When he took the CEO job in 2004, Fauchon was on the verge of bankruptcy. Michel Ducros immediately focused on rectifying the operating imbalance and repaying the debts. Loss-making assets were sold, and Fauchon cut back its workforce.

Michel Ducros set up a new Executive Committee to resolve the company's situation and implemented a repositioning and new branding strategy while expanding the international presence. By 2009–2010, the company achieved financial stability and cleared its debts. Subsequently, Fauchon increased its revenue, primarily from international markets. Fauchon reported an operating profit of €900,000 on sales of €50 million, with nearly a thousand employees.

Eleven years after the takeover of Fauchon, Michel Ducros continues to strengthen the group and pursue the international development of the brand, which has succeeded in establishing itself in the Middle East. As of May 2016, there are 25 stores and restaurants in this region.

In September 2015, Michel Ducros opted for a new strategy for Fauchon and set up a joint venture to develop and manage its first five-star hotel in downtown Paris, at Place de la Madeleine. The hotel was scheduled to open in January 2018 and aims to become the flagship for future Fauchon Hotels worldwide.

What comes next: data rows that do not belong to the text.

-- ==== Sys2Proof/Machine/Num.lean ====
section
/-! DEFINITION. Numbers: the float formats of R223 and R225, exact values, and `Round(fmt, x, rm)` of R234 and R235 with the
flags of R237. Exact values are rationals, square roots of rationals, or irrational values given by an enclosure (log 12). -/

namespace Sys2Proof.Machine

/-! ## Flags, as FST and QST number them (R236, R342) -/

def fNX : Nat := 1
def fUF : Nat := 2
def fOF : Nat := 4
def fDZ : Nat := 8
def fNV : Nat := 16
def fSAT : Nat := 32

/-! ## Formats -/

/-- How a float format encodes what is not finite (R225). -/
inductive NanKind where
  | ieee | ones | none
  deriving DecidableEq, Repr

/-- A float format: exponent bits, fraction bits, bias, its special values, and its canonical NaN (R225, R232). -/
structure Fmt where
  eb : Nat
  fb : Nat
  bias : Nat
  kind : NanKind
  signed : Bool
  qnan : Nat
  deriving DecidableEq, Repr

def fmtF32 : Fmt := ⟨8, 23, 127, .ieee, true, 0x7FC00000⟩
def fmtBF16 : Fmt := ⟨8, 7, 127, .ieee, true, 0x7FC0⟩
def fmtF16 : Fmt := ⟨5, 10, 15, .ieee, true, 0x7E00⟩
def fmtE4M3 : Fmt := ⟨4, 3, 7, .ones, true, 0x7F⟩
def fmtE5M2 : Fmt := ⟨5, 2, 15, .ieee, true, 0x7E⟩
def fmtE3M2 : Fmt := ⟨3, 2, 3, .none, true, 0⟩
def fmtE2M3 : Fmt := ⟨2, 3, 1, .none, true, 0⟩
def fmtE2M1 : Fmt := ⟨2, 1, 1, .none, true, 0⟩
def fmtU5M3 : Fmt := ⟨5, 3, 15, .ones, false, 0xFF⟩
/-- The control thread's double precision (R144). -/
def fmtF64 : Fmt := ⟨11, 52, 1023, .ieee, true, 0x7FF8000000000000⟩

def Fmt.width (f : Fmt) : Nat := f.eb + f.fb + (if f.signed then 1 else 0)

/-- The float format of a format code 0 to 7 (R223). -/
def fmtOf (code : Nat) : Option Fmt :=
  match code with
  | 0 => some fmtF32 | 1 => some fmtBF16 | 2 => some fmtF16 | 3 => some fmtE4M3 | 4 => some fmtE5M2
  | 5 => some fmtE3M2 | 6 => some fmtE2M3 | 7 => some fmtE2M1 | _ => none

def ftFmt : FType → Fmt
  | .f32 => fmtF32 | .bf16 => fmtBF16 | .f16 => fmtF16

/-- The value an encoding holds (R225). -/
def Fmt.read (f : Fmt) (x : Nat) : FVal :=
  let frac := bits x 0 f.fb
  let ex := bits x f.fb f.eb
  let neg := f.signed && bit x (f.eb + f.fb)
  let top := 2 ^ f.eb - 1
  let fin : FVal := if ex = 0 then .fin neg frac (1 - (f.bias : Int) - f.fb)
    else .fin neg (frac + 2 ^ f.fb) ((ex : Int) - f.bias - f.fb)
  match f.kind with
  | .ieee =>
    if ex = top then (if frac = 0 then .inf neg else .nan (f.fb != 2 && !bit frac (f.fb - 1))) else fin
  | .ones => if ex = top ∧ frac = 2 ^ f.fb - 1 then .nan false else fin
  | .none => fin

/-- The largest finite significand and its exponent (R225). -/
def Fmt.maxSig (f : Fmt) : Nat :=
  match f.kind with
  | .ones => 2 ^ (f.fb + 1) - 2
  | _ => 2 ^ (f.fb + 1) - 1

def Fmt.maxExp (f : Fmt) : Nat :=
  match f.kind with
  | .ieee => 2 ^ f.eb - 2
  | _ => 2 ^ f.eb - 1

def Fmt.signBit (f : Fmt) (neg : Bool) : Nat := if f.signed && neg then 2 ^ (f.eb + f.fb) else 0

/-- The encoding of ± the largest finite value, and of ± infinity. -/
def Fmt.maxFin (f : Fmt) (neg : Bool) : Nat := f.signBit neg + f.maxExp * 2 ^ f.fb + (f.maxSig - 2 ^ f.fb)
def Fmt.infBits (f : Fmt) (neg : Bool) : Nat := f.signBit neg + (2 ^ f.eb - 1) * 2 ^ f.fb

/-! ## Exact magnitudes -/

/-- The magnitude of a nonzero exact value: n ÷ d; √(n ÷ d); or an irrational value strictly between n × 2^−p and (n + 1) × 2^−p. -/
inductive Mag where
  | rat (n d : Nat)
  | root (n d : Nat)
  | encl (n : Nat) (p : Nat)
  deriving DecidableEq, Repr

/-- The integer square root, by bits from `2^k` down. -/
def isqrtGo (x : Nat) : Nat → Nat → Nat
  | 0, r => r
  | k + 1, r => let c := r + 2 ^ k; isqrtGo x k (if c * c ≤ x then c else r)

def isqrt (x : Nat) : Nat := isqrtGo x (Nat.log2 x / 2 + 1) 0

/-- floor(n × 2^sh ÷ d), and whether something is left over. -/
def scaleDiv (n d : Nat) (sh : Int) : Nat × Bool :=
  let a := n * 2 ^ sh.toNat
  let b := d * 2 ^ (-sh).toNat
  (a / b, a % b != 0)

/-- floor(x × 2^sh), and whether x × 2^sh is not an integer. -/
def Mag.scale (x : Mag) (sh : Int) : Nat × Bool :=
  match x with
  | .rat n d => scaleDiv n d sh
  | .root n d =>
    let (q, r) := scaleDiv n d (2 * sh)
    let t := isqrt q
    (t, r || t * t != q)
  | .encl n p => ((scaleDiv n 1 (sh - p)).1, true)

/-- floor(log2(n ÷ d)). -/
def log2Div (n d : Nat) : Int :=
  let e : Int := (Nat.log2 n : Int) - Nat.log2 d
  if (scaleDiv n d (-e)).1 = 0 then e - 1 else e

def Mag.log2 : Mag → Int
  | .rat n d => log2Div n d
  | .root n d => (log2Div n d).fdiv 2
  | .encl n p => (Nat.log2 n : Int) - p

==Investment and shareholding==
After the sale of the Ducros family spice business by his father and uncle, Michel Ducros began his own investments. He acquired a majority shareholding in the French lighting fixture retailer Laurie Lumière, which he developed between 1991 and 2008.

He founded his own investment Holding, Eucelia Investments SA, in 1992, which enable Michel Ducros to create Monaco Marine and take stakes in Fauchon.

== Public life ==

Ducros is a resident of Yens, Switzerland. He is married to a French tax lawyer and he has four children. He appointed his son Tanguy at the head of the Monaco Site of his Monaco Marine Company. Ducros also hired his son-in-law, Samy Vischel, to run the Fauchon's expansion in the Middle East, India, Russia and Africa.

In 2010, Ducros is suspected for influence peddling, as part of a housing project and a retirement home in the town of La Ciotat. Twenty people have already been indicted and the case is still open.